Where the “trading up” phenomenon is truly manifesting itself is in accessories. Virtually every publisher cited jewelry and watches as a fast-growing part of their business. “Consumers can’t afford the $2,000 jacket, but they sure can afford the little Prada bag or the Christian Dior wallet,” said Smith. In fact, following on the heels of W, which publishes W Jewelry, Elle is introducing a newsstand-only accessories spin-off in September.
Overall ad pages for apparel and accessories were up 3.6 percent in the first three months of 2005, according to PIB. Retail pages were up 1.3 percent.
BEAUTY: Ad pages for toiletries and cosmetics were down 4.1 percent in the first quarter, and the biggest reason for that was a sharp decrease in print spending by L’Oréal. “You can’t make up that much business,” said Smith.

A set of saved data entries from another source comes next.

/-- Where the queue stops at a trap of the lanes (R289, R292): the entry whose group failed becomes the head V. An operation in
the units or a started beacon access that uses the register stops; else, where no operation waits in the memory pipe, the head entry
stops at its group; else nothing of the queue has met the slice (DEDUCED, log entry 76). -/
def State.laneStop (s : State) (reg : Nat) (dst written : Bool) : State :=
  let uses (x : VEntry) : Bool := s.entryUses x reg dst
  match ((s.core.net ++ s.core.pipe).filter fun o => decide (o.hid = s.cur.hid) && uses o.ent).head? with
  | some o =>
    let r := s.unitStop o (s.groupBelow o.ent reg dst written)
    (r.1.mapCore fun c => (c.dropOp .net o).dropOp .pipe o).requeue o.ent r.2
  | none =>
    match s.hart.bops.findSome? fun b => if b.started then (b.ent.filter uses).map fun x => (b, x) else none with
    | some (b, x) =>
      let r := s.bopStop b x (s.groupBelow x reg dst written)
      r.1.requeue x r.2
    | none =>
      match s.hart.vq with
      | [] => s
      | x :: rest =>
        if (s.core.pipe.any fun u => decide (u.hid = s.cur.hid) && !u.passed) || !uses x then s
        else
          let r := s.runBelow x (s.groupBelow x reg dst written)
          r.1.mapHart fun h => { h with vq := { x with dones := s.donesTo x r.2 } :: rest }

/-- What else of the focused hart's queue has begun finishes (R289, R292); an entry that waits, or meets a trap of its own, goes back
into the queue and stands frozen there (R290) (DEDUCED, log entry 76). -/
def finishBegun : Nat → State → State
  | 0, s => s
  | n + 1, s =>
    match s.nextBegun with
    | none => s
    | some (.net, o) => finishBegun n (s.netFinish { o with left := 0 })
    | some (.pipe, o) =>
      match s.pipeFinish { o with left := 0, blocked := false } with
      | .done s => finishBegun n s
      | .waits s o =>
        let r := s.unitStop o 0
        finishBegun n ((s.mapCore fun c => c.dropOp .pipe o).requeue o.ent (if o.ent.op matches .vwait _ _ _ then r.2 else o.ent.dones))
      | .trap _ _ => finishBegun n ((s.mapCore fun c => c.dropOp .pipe o).requeue o.ent o.ent.dones)

/-- A trap of the lanes goes before every other (R290): the queue stops where it stands, once what has begun and does not fail is
finished (DEDUCED, log entry 76). -/
def State.laneTrap (s : State) (c : Cause) (aux : Nat) (dst : Bool := false) (written : Bool := false) : State :=
  let s := landAll (inflBound s.hart + 1) s
  let s := s.laneStop (auxReg aux) dst written
  let s := finishBegun (s.core.pipe.length + s.core.net.length) s
  let v := s.hart.vq.head?
  enterTrap { cause := c, aux := aux, tk := ((v.bind VEntry.tok).map Fin.val).getD 0, can := false, qf := v.isSome, eng := false
              dfd := true, pc := (v.map VEntry.addr).getD s.hart.pc, src := s.hart.pc, dones := (v.map (·.dones)).getD [] } s

/-- The slice of a register in the hart's lane k holds a free value, its own contents being gone (DESIGN CHOICE, log entry 1). -/
def loseBits (k fresh : Nat) (x : VBits) : VBits := putBits x (256 * k) 256 (getBits (freeVec fresh) (256 * k) 256)
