-- ==== Sys2Proof/Machine/Dispatch.lean ====
section
/-! DEFINITION. The dispatch: one arm per instruction, each one direct call of the instruction's meaning. -/
namespace Sys2Proof.Machine
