-- ==== Sys2Proof/Machine/Core.lean ====
section
/-! DEFINITION. The machine as the host's interface asks for it. -/

noncomputable def Sys2Proof.core : Host.Core :=
  { State := Sys2Proof.Machine.State, Fault := Sys2Proof.Machine.Fault,
    Refusal := Sys2Proof.Machine.Refusal, step := Sys2Proof.Machine.step, reset := Sys2Proof.Machine.State.reset }
end

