/-- R150, R160, R176, R265, R276, R277, R279, R338 to R340: once the part runs at its nominal clock, a signed image lies at its
address under a range entry of its own, and the parts of its Chart image, the handles of runs among them, join the listing it
began; a run is made of host data, and a sealed run read back; a start opens a root scope and spawns its listing there; its end
and the attestation are reported; a request that cannot be carried out is answered so. Which descriptor and which scope entry
are taken is open, and so is the signature (log entries 1 and 93); that an image takes the lowest free range entry, and what makes way for it, that Vexud
works in context 0, how the parts of a listing belong together and that CTL of a start's records asks for no graph are the
model's choices (log entry 58). -/
def Obligations.HostRequests : Prop :=
  (∀ (s : State) (kind : Nat) (dva : Word) (pa : Nat) (bytes : List Byte) (ok : Bool), s.pkg.mem.wf = true →
    let n := bytes.length
    let ev : Instr := .hostLoadImage kind dva pa bytes ok
    let refused := exec ev s = .next (reporting s (.imageLoaded false))
    let vex := s.pkg.vexud
    let nominal := vex.phase = .nominal
    let last := pa + (n - 1)
    let placed := ok = true ∧ dva.toNat % 4096 = pa % 4096 ∧ dva.toNat + n < 2 ^ 48
    let room : Prop := if kind = 2 then
        0x20000000000 ≤ pa ∧ pa + n < 0x20001000000 ∧ pa / 2 ^ 22 % 4 = s.cur.die ∧ pa % 2 ^ 22 + n ≤ 0x37E000
      else 0x10000000000 ≤ pa ∧ last < 0x10400000000 ∧ pa / 2 ^ 32 % 4 = s.cur.die ∧ last / 2 ^ 32 % 4 = s.cur.die
    let joins (image : List (Nat × Byte)) : Prop := ∀ init l, vex.listings = init ++ [l] →
      exec ev s = .next (reporting { s with pkg := { s.pkg with
        vexud := { vex with listings := init ++ [{ l with chart := l.chart ++ image }] } } } (.imageLoaded true))
    (¬nominal → exec ev s = .next s) ∧
    (nominal → ok = false ∨ (kind < 3 ∧ 2 ^ 48 ≤ dva.toNat + n) ∨ (kind < 3 ∧ ¬room) ∨ (kind < 3 ∧ dva.toNat % 4096 ≠ pa % 4096) ∨
      (3 ≤ kind ∧ vex.listings = []) ∨ (kind = 3 ∧ 0x60000 < dva.toNat + n) ∨
      (kind = 4 ∧ (0x60000 < dva.toNat + 8 ∨ vex.runs.length ≤ pa)) ∨ 5 ≤ kind → refused) ∧
    (nominal → kind = 3 → ok = true → dva.toNat + n ≤ 0x60000 → ∃ image, joins image ∧
      image.length = n ∧ ∀ i < n, image[i]? = (bytes[i]?).map fun b => (dva.toNat + i, b)) ∧
    (nominal → kind = 4 → ok = true → dva.toNat + 8 ≤ 0x60000 → ∀ h, vex.runs[pa]? = some h → ∃ image, joins image ∧
      image.length = 8 ∧ ∀ i < 8, image[i]? = some (dva.toNat + i, BitVec.ofNat 8 (h.toNat / 2 ^ (8 * i)))) ∧
    (nominal → kind < 3 → placed → room →
      let lo := dva.toNat / 4096 * 4096
      let hi := (dva.toNat + n + 4095) / 4096 * 4096
      -- a range entry that makes way: of an image that lies elsewhere under the same addresses
      let goes (x : Range) : Prop := x.attr.getLsbD 0 = true ∧ x.attr.toNat / 2 ^ 56 = 0 ∧
        x.off.toNat ≠ (pa / 4096 * 4096 + (2 ^ 48 - lo)) % 2 ^ 48 ∧ x.base.toNat < hi ∧ lo < x.limit.toNat
      let stays (j : Nat) : Prop := (s.die.range j).attr.getLsbD 0 = true ∧ ¬goes (s.die.range j)
      ∀ k < 512, ¬stays k → (∀ j < k, stays j) →
      ∃ m rs, exec ev s = .next (reporting { s with
          pkg := { s.pkg with mem := m, vexud := if kind = 0 then { vex with
            listings := vex.listings ++ [⟨s.cur.die, dva.toNat, dva.toNat + n, []⟩] } else vex }
          die := { s.die with ranges := rs } } (.imageLoaded true)) ∧ m.wf = true ∧
        (∀ i < n, m.read (pa + i) = bytes.getD i 0) ∧ (∀ a, a < pa ∨ pa + n ≤ a → m.read a = s.pkg.mem.read a) ∧
        (∀ j, j ≠ k → ¬goes (s.die.range j) → ({ s.die with ranges := rs } : Die).range j = s.die.range j) ∧
        (∀ j, j ≠ k → goes (s.die.range j) → ({ s.die with ranges := rs } : Die).range j = ⟨0, 0, 0, 0⟩) ∧
        let r := ({ s.die with ranges := rs } : Die).range k
        r.attr = (if kind = 0 then 0x19 else 0x17) ∧ r.base.toNat = lo ∧ r.limit.toNat = hi ∧
        ∀ i < n, (dva.toNat + i + r.off.toNat) % 2 ^ 48 = pa + i)) ∧
  (∀ (s : State) (base : Word) (wlog : Nat) (rs : List (List Byte)), s.pkg.mem.wf = true → s.cur.die < 4 →
    let fits := wlog ≤ 6 ∧ base.toNat % 64 = 0 ∧ rs ≠ [] ∧ ∀ b ∈ rs, b.length = 2 ^ wlog
    let free (i : Nat) : Prop := i < 8192 ∧ (s.pkg.mem.read (descAddr s.cur.die i + 5)).toNat / 16 = 0
    let count : Word := BitVec.ofNat 64 rs.length
    let nominal := s.pkg.vexud.phase = .nominal
    (¬nominal → exec (.hostCreateRun base wlog rs) s = .next s) ∧
    (nominal → ¬fits ∨ (∀ i, ¬free i) → exec (.hostCreateRun base wlog rs) s = .next (reporting s .runRefused)) ∧
    (nominal → fits → (∃ i, free i) → ∃ i, free i ∧
      let gen := if (s.pkg.desc s.cur.die i).gen = 0 then 1 else (s.pkg.desc s.cur.die i).gen
      let d : RunD := ⟨gen, .alloc, wlog, 0, Writer.none, 0, base, count, 0, (s.pkg.desc s.cur.die i).under⟩
      let h : Word := BitVec.ofNat 64 (gen * 2 ^ 48 + s.cur.die * 2 ^ 46 + i)
      (∀ e, s.writeStream ⟨s.cur.die, 0, 0, false⟩ d none 0 rs.flatten = .error e →
        exec (.hostCreateRun base wlog rs) s = .next (reporting s .runRefused)) ∧
      ∀ tr u, s.writeStream ⟨s.cur.die, 0, 0, false⟩ d none 0 rs.flatten = .ok (tr, u) →
        ∃ p, exec (.hostCreateRun base wlog rs) s = .next (reporting { s with
            pkg := { p with vexud := { s.pkg.vexud with runs := s.pkg.vexud.runs ++ [h] } }, fresh := s.fresh + 1 } (.runCreated h)) ∧
          Redescribed u.pkg p s.cur.die i { d with state := .sealed, mark := count, under := (0, 0) })) ∧
  (∀ (s : State) (h : Word),
    let refused : Prop := exec (.hostReadRun h) s = .next (reporting s (.readRefused h))
    (s.pkg.vexud.phase ≠ .nominal → exec (.hostReadRun h) s = .next s) ∧
    (s.pkg.vexud.phase = .nominal → s.run h = none → refused) ∧
    ∀ r, s.pkg.vexud.phase = .nominal → s.run h = some r → (r.state ≠ .sealed → refused) ∧
      (∀ e, r.state = .sealed → s.readStream ⟨s.cur.die, 0, 0, false⟩ r none 0 (r.mark.toNat * 2 ^ r.wlog) = .error e →
        exec (.hostReadRun h) s = .next (reporting (s.noteErr e) (.readRefused h))) ∧
      ∀ tr bs, r.state = .sealed → s.readStream ⟨s.cur.die, 0, 0, false⟩ r none 0 (r.mark.toNat * 2 ^ r.wlog) = .ok (tr, bs) →
        exec (.hostReadRun h) s = .next (reporting s
          (.runData h ((List.range r.mark.toNat).map fun k => (bs.drop (k * 2 ^ r.wlog)).take (2 ^ r.wlog))))) ∧
  (∀ s : State, s.pkg.mem.wf = true → s.cur.die < 4 →
    let entry (i : Nat) : Word := s.pkg.mem.word (0x20000380000 + s.cur.die * 0x400000 + i * 64)
    let free (i : Nat) : Prop := i < 4096 ∧ (entry i).toNat / 2 ^ 44 % 16 = 0
    let refused (recs : List Word) (replay : Option (Word × Word)) : Prop :=
      exec (.hostStart recs replay) s = .next (reporting s .startRefused)
    (s.pkg.vexud.phase ≠ .nominal → ∀ recs replay, exec (.hostStart recs replay) s = .next s) ∧
    (s.pkg.vexud.phase = .nominal → (∀ i, ¬free i) → ∀ recs replay, refused recs replay) ∧
    (s.pkg.vexud.phase = .nominal → refused [] none ∧ ∀ w ws replay, refused (w :: ws) (some replay)) ∧
    (s.pkg.vexud.phase = .nominal → (∃ i, free i) → ∃ i, free i ∧
      let g := (entry i).toNat / 2 ^ 48
      let root : Word := BitVec.ofNat 64 ((if g = 0 then 1 else g) * 2 ^ 48 + s.cur.die * 2 ^ 46 + i)
      let opened (t : State) (listing : Option Nat) : Prop :=
        t.pkg.scopeState root = some .live ∧ t.pkg.mem.word (scopeWordAt root 1) = 0 ∧ t.harts = s.harts ∧ t.hart = s.hart ∧
        t.pkg.vexud.starts = s.pkg.vexud.starts ++ [⟨s.fresh, root, listing, listing.isNone, 0, 0, 0, 0, false⟩]
      (∀ g b, ∃ t, exec (.hostStart [] (some (g, b))) s = .next t ∧ (t = reporting s .startRefused ∨
        (opened t none ∧ ∃ p ∈ t.pkg.replays, p.owner = none ∧ p.scope = root))) ∧
      ∀ r : List Word, r.length = 16 →
        -- the listing loaded last on this die that holds the code, and does not run
        let code := (r.getD 0 0).toNat % 2 ^ 48
        let holds (k : Nat) : Prop := ∃ l, s.pkg.vexud.listings[k]? = some l ∧ l.die = s.cur.die ∧ l.lo ≤ code ∧ code < l.hi
        let runs (k : Nat) : Prop := ∃ t ∈ s.pkg.vexud.starts, t.listing = some k ∧ t.reported = false
        ((∀ k, ¬holds k) → refused r none) ∧
        ∀ k, holds k → (∀ j, k < j → ¬holds j) →
          (runs k ∨ recOk (r.set 5 root) none = false → refused r none) ∧
          (¬runs k → recOk (r.set 5 root) none = true → (s.die.queue (recPrio r)).length < 512 →
            ∃ t, exec (.hostStart r none) s = .next t ∧ opened t (some k) ∧
              t.pkg.mem.word (scopeWordAt root 2) = twoCounts 0 (recTotal r) ∧
              ∀ q, q ∈ t.die.queues ↔ q ∈ s.die.queues ∨ q = ⟨r.set 5 root, 0, recTotal r, recPrio r, s.pkg.nextAge,
                s.die.cycles, none, false, none, 0, 0, some k⟩))) ∧
  (∀ (s : State) (k : Nat),
    (s.pkg.vexud.starts[k]? = none → exec (.startReport k) s = .next s) ∧
    ∀ t, s.pkg.vexud.starts[k]? = some t →
      let acked := s.pkg.scopeState t.scope = some .cancelled
      let ended : Prop :=
        if t.traps ≠ 0 then acked
        else if t.replay then acked ∨ ∀ r ∈ s.pkg.replays, r.owner ≠ none ∨ r.scope ≠ t.scope
        else ∀ h ∈ s.pkg.subtree t.scope,
          s.pkg.scopeState h ≠ some .cancelling ∧ ¬TaskIn s h
      (t.reported = true ∨ ¬ended → exec (.startReport k) s = .next s) ∧
      (t.reported = false → ended →
        let s' : State := { s with pkg := { s.pkg with vexud := { s.pkg.vexud with
          starts := s.pkg.vexud.starts.set k { t with reported := true } } } }
        let word (j : Nat) : Word := s.pkg.mem.word (scopeWordAt t.scope j)
        exec (.startReport k) s = .next (reporting s' (if t.traps = 0 then .ended t.id t.tasks
          else .cancelled t.id t.firstCause t.firstPc (t.traps - 1) [word 4, word 5, word 6])))) ∧
  ∀ (s : State) (nonce : Word),
    let caps : List Word := (List.range 4).flatMap fun d => (List.range 40).flatMap fun q => (List.range 5).map fun c =>
      s.pkg.mem.word (capWordAt d q c 0)
    let keys := s.pkg.keys.length
    let signed : List Word := [0xF900, BitVec.ofNat 64 s.pkg.id, nonce] ++ s.pkg.vexud.measurements ++ caps ++ [BitVec.ofNat 64 keys]
    exec (.attestationReport nonce) s = .next (if s.pkg.vexud.phase = .nominal then
      reporting s (.attestation 0xF900 nonce s.pkg.id s.pkg.vexud.measurements caps keys (Config.sign signed)) else s)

“Beauty companies have been choosing magazines outside of what has been core to them in the past,” said Allure’s Berger (while noting that her own beauty pages are up this year). Within beauty, skin care and hair care-hair treatments are driving growth, while fragrance “is still sort of crawling its way back,” said In Style’s Harrison. “The fragrance business has been a challenge for many marketers over the last couple of years,” added Glamour publisher William Wackermann. One exception: “A lot of these celebrity fragrance launches have had big bucks behind them,” said Berger.
Men’s grooming continues to come into its own as an ad category — so much so that Allure will publish a magazine-within-a-magazine in its December issue devoted to the topic. “I know people have been talking for years about a men’s skin care boom, but I’m finally starting to see a real pulse there,” said Best Life publisher Mary Murcko. “The drugstore brands are really starting to get into the idea of skin care for men,” added Rolling Stone’s DeLuca.
AUTOMOTIVE: Solid spending by Asian and European automakers hasn’t been enough to offset large cutbacks by struggling American companies, resulting in a 2.6 percent decline in ad pages in the first quarter. “We’re all sort of licking our wounds and looking to other categories to make up the losses in automotive,” said Details’ Mitchell. “Domestic auto is killing everybody,” added People publisher Paul Caine. “The problems there are beyond advertising.”
SHELTER: Despite a flurry of new shelter books, including Domino and O At Home, home furnishings spending has been surprisingly weak, falling 5.6 percent in the first quarter. “There’s a softness in the home category,” said Shop Etc. publisher Cynthia Lewis. “There are too many shelter books out there,” added Town & Country’s Taylor. “You would think the advertising would be there in support, but it’s not.”
PHARMACEUTICALS: Safety concerns, particularly in the wake of studies linking Vioxx to heart disease, have drugmakers playing it safe by curbing their marketing. Pages for the category were down 4.1 percent. “It’s not an industry that’s necessarily challenged, but everyone’s moving a little slower because of these issues,” said People’s Caine.
SPIRITS: Cable continues to drain away liquor advertising, once largely the preserve of magazines. “I’ll be curious to see if this is a long- or short-term trend,” said Esquire publisher Kevin O’Malley. “Cable can’t do what we in print do for them beyond the pages of the magazine,” in terms of events and added-value programs.